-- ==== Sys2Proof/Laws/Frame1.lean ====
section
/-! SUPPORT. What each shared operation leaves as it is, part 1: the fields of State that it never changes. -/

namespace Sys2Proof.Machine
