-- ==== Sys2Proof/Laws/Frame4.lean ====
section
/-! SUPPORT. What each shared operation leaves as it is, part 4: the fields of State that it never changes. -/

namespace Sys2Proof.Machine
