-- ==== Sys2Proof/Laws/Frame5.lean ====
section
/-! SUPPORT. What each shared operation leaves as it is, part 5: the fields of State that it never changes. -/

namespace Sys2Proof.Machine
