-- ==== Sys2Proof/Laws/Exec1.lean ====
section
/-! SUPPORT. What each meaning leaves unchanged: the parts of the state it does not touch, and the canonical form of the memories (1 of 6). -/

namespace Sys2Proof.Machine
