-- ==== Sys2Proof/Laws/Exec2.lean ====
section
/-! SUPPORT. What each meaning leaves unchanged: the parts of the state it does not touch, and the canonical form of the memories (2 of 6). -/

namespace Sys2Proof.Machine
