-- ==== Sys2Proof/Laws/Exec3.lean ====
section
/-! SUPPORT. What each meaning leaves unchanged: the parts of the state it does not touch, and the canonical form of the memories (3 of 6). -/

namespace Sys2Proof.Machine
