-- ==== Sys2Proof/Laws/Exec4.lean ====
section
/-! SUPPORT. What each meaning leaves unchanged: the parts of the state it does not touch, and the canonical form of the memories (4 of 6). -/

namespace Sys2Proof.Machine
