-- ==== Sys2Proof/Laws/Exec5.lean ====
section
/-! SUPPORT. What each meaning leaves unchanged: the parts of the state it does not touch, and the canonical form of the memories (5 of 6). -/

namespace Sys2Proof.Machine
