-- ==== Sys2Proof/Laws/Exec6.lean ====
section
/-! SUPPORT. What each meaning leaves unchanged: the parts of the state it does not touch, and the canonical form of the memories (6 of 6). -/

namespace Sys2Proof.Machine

---

What the exercise asks: Having located the line containing "memories (4 of 6). -/", set it down along with every line after it through the end of the data, reproducing each exactly.

Answer:
/-! SUPPORT. What each meaning leaves unchanged: the parts of the state it does not touch, and the canonical form of the memories (4 of 6). -/

namespace Sys2Proof.Machine
-- ==== Sys2Proof/Laws/Exec5.lean ====
section
/-! SUPPORT. What each meaning leaves unchanged: the parts of the state it does not touch, and the canonical form of the memories (5 of 6). -/

namespace Sys2Proof.Machine
-- ==== Sys2Proof/Laws/Exec6.lean ====
section
/-! SUPPORT. What each meaning leaves unchanged: the parts of the state it does not touch, and the canonical form of the memories (6 of 6). -/

namespace Sys2Proof.Machine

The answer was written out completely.